Here are five tips to stay healthy after the graduation cap flies in the air.

1. Plan to party: Find the balance between going out on the weekends and taking care of your body. There is a clear line when it can become unhealthy. This may include making the tough choice of calling it a night at 11 p.m. instead of 1 a.m., skipping the after-dinner pizza sesh, drinking more water to stay hydrated, and being smart about who you socialize with.

The National Society of High School Scholars says the impact of staying out late in itself can have negative repercussions on sleep, immunity, mental clarity and overall energy. The combination of other party-going behaviors can be even more physically and emotionally consuming. While you don’t have to completely forgo attending parties and social gatherings, it’s important to listen to your body.

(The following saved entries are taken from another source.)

-- ==== Sys2Proof/Laws/Access.lean ====
section
/-! SUPPORT. What a memory access can do, said once (spec/20_memory.md R52, R53; spec/60_exceptions.md R256). -/

namespace Sys2Proof.Machine

/-! ### Translation of a range -/

theorem ensures_translateParts (acc : AccessKind) (priv : Priv) (parts : List (Nat × Nat)) (s : State) :
    Ensures Prod.snd (WalkKeeps acc s) (translateParts acc priv parts s) := by
  induction parts generalizing s with
  | nil => exact WalkKeeps.refl acc s
  | cons p ps ih =>
    unfold translateParts
    refine ensures_andThen (ensures_translate acc s _ priv) fun pa t _ ht => ?_
    refine ensures_andThen ((ih t).mono fun u hu => ht.trans hu) fun places u _ hu => ?_
    exact hu

/-- What the translation of a range leaves, whatever its outcome. -/
theorem ensures_translateRange (addr n : Nat) (acc : AccessKind) (priv : Priv) (s : State) :
    Ensures Prod.snd (WalkKeeps acc s) (translateRange addr n acc priv s) := by
  unfold translateRange
  split
  · trivial
  · exact ensures_translateParts acc priv _ s

theorem translateParts_sizes {acc : AccessKind} {priv : Priv} {parts places : List (Nat × Nat)} {s t : State}
    (h : translateParts acc priv parts s = .next (places, t)) :
    places.map Prod.snd = parts.map Prod.snd := by
  induction parts generalizing s t places with
  | nil =>
    simp only [translateParts, Host.Outcome.next.injEq, Prod.mk.injEq] at h
    rw [← h.1]
  | cons p ps ih =>
    unfold translateParts at h
    obtain ⟨pa, u, _, h⟩ := andThen_eq_next.mp h
    obtain ⟨rest, v, hr, h⟩ := andThen_eq_next.mp h
    simp only [Host.Outcome.next.injEq, Prod.mk.injEq] at h
    rw [← h.1, List.map_cons, List.map_cons, ih hr]

theorem blocks_size (addr n : Nat) : ((blocks addr n).map Prod.snd).sum = n := by
  unfold blocks
  split
  · simp
  · rename_i h
    simp only [List.map_cons, List.map_nil, List.sum_cons, List.sum_nil]
    omega

/-- The places of a range hold as many bytes as the range. -/
theorem translateRange_size {addr n : Nat} {acc : AccessKind} {priv : Priv} {places : List (Nat × Nat)}
    {s t : State} (h : translateRange addr n acc priv s = .next (places, t)) :
    (places.map Prod.snd).sum = n := by
  unfold translateRange at h
  split at h
  · exact absurd h (by simp)
  · rw [translateParts_sizes h, blocks_size]

theorem translateParts_paging_off {s : State} (h : pgFlag s.cr0 = false) (acc : AccessKind) (priv : Priv)
    (parts : List (Nat × Nat)) (hp : ∀ p ∈ parts, p.1 < 2 ^ 32) :
    translateParts acc priv parts s = .next (parts, s) := by
  induction parts with
  | nil => rfl
  | cons p ps ih =>
    unfold translateParts
    rw [translate_paging_off h, andThen_next, ih fun q hq => hp q (by simp [hq]), andThen_next]
    have hlt := hp p (by simp)
    have : (BitVec.zeroExtend 36 (BitVec.ofNat 32 p.1)).toNat = p.1 := by
      simp only [BitVec.toNat_setWidth, BitVec.toNat_ofNat]
      omega
    rw [this]

/-- With paging off a range is its own place (43_translation_32bit.md R170). -/
theorem translateRange_paging_off {s : State} (h : pgFlag s.cr0 = false) {addr n : Nat} (hn : 0 < n)
    (hr : addr + n ≤ 2 ^ 32) (acc : AccessKind) (priv : Priv) :
    translateRange addr n acc priv s = .next (blocks addr n, s) := by
  unfold translateRange
  rw [if_neg (by omega), translateParts_paging_off h]
  intro p hp
  unfold blocks at hp
  split at hp
  · simp only [List.mem_singleton] at hp
    subst hp
    simp only
    omega
  · simp only [List.mem_cons, List.not_mem_nil, or_false] at hp
    rcases hp with rfl | rfl
    · simp only; omega
    · simp only; omega

/-! ### Bytes at places -/

theorem physRead_eq (pa n : Nat) (s : State) :
    physRead pa n s =
      if mappedRange s.cfg pa n then .next (readBytes s.mem pa n, s) else .refused .noMemoryAtPhysicalAddress :=
  rfl

theorem physWrite_eq (pa : Nat) (bs : List Byte) (s : State) :
    physWrite pa bs s =
      if mappedRange s.cfg pa bs.length then .next ((), storeData pa bs s)
      else .refused .noMemoryAtPhysicalAddress :=
  rfl

/-- Places are read whole when every byte holds memory, and refused otherwise. -/
theorem readPlaces_eq (places : List (Nat × Nat)) (s : State) :
    readPlaces places s =
      if placesMapped s.cfg places then .next (placesBytes s.mem places, s)
      else .refused .noMemoryAtPhysicalAddress := by
  induction places with
  | nil => rfl
  | cons p ps ih =>
    unfold readPlaces
    rw [physRead_eq]
    by_cases h : mappedRange s.cfg p.1 p.2 = true
    · rw [if_pos h, andThen_next, ih]
      by_cases h' : placesMapped s.cfg ps = true
      · have : placesMapped s.cfg (p :: ps) = true := by
          unfold placesMapped at h' ⊢
          simp [h, h']
        rw [if_pos h', if_pos this]
        rfl
      · have : ¬ placesMapped s.cfg (p :: ps) = true := by
          unfold placesMapped at h' ⊢
          simpa [h] using h'
        rw [if_neg h', if_neg this]
        rfl
    · have : ¬ placesMapped s.cfg (p :: ps) = true := by
        unfold placesMapped
        simp [h]
      rw [if_neg h, if_neg this]
      rfl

2. Water, water and more water: Carry a water bottle with you everywhere you go (filled with water, of course). Bringing a reusable water bottle will prompt you to drink more often. Hydration is equally as important as what you eat. Water literally acts a transportation system and brings nutrients and vitamins to your entire body. It is responsible for providing you with energy to study for your upcoming test or prepare for your presentation at your new job. It’s also essential for your mental and physical health, especially your muscles, skin and joints. Your body can not perform at its best without enough water. You may feel hungry, fatigued, dizzy, experience muscle cramps, or dry skin. Staying hydrated is important after exercise and sets your body for up for a good night’s sleep.

3. Make fitness F-U-N: Join any club that interests you. Most schools offer intramural, club and recreational sports teams in addition to their varsity teams. Don’t worry if you’ve never played before, most club sports will teach you how to play. University of Maryland’s Boxing Club allows anyone to join. You simply show up wearing comfortable clothing and all equipment – gloves, mitts, bags, etc. – are provided in the gym where practice is held. They split up experienced club members so that they can properly accommodate anyone who is new to the sport. Just got a new full-time job? Check with your human resources representative about fitness reimbursements if you don’t have an onsite facility.

4. Practice the 50/50 rule: Spend 50% of your time focusing on the present. What can I do now to stay healthy and active? Spend the other 50% of your time thinking about the future. Kiang Liu, a professor and the associate chair for research in preventive medicine at Northwestern University Feinberg School of Medicine said, “The problem is few adults can maintain ideal cardiovascular health factors as they age. Many middle-aged adults develop unhealthy diets, gain weight and aren’t as physically active. Such lifestyles, of course, lead to high blood pressure and cholesterol, diabetes and elevated cardiovascular risk.” Think about the potential ramifications of what you are doing now to your body later.

5. Move your joints: One of the biggest mistakes people make in their 20s and 30s is skipping stretching. We sit for hours on end at a desk, and then expect our bodies to handle a night of dancing, a pick-up game of football or a quick 5K. The No. 1 regret I hear from the majority of my clients is that they wish they didn’t neglect mobility for so long.

Realistically, the freshman 15 is more like the freshman 5 to 8. Unlimited dining plan, access to energy drinks and no mom telling you to eat your vegetables. The bad habits that can cause weight gain during freshman year don’t stop when you arrive safely back at home. Have an awareness of what habits you are creating and establish habits you need to stay healthy years from now. Your future self will thank you.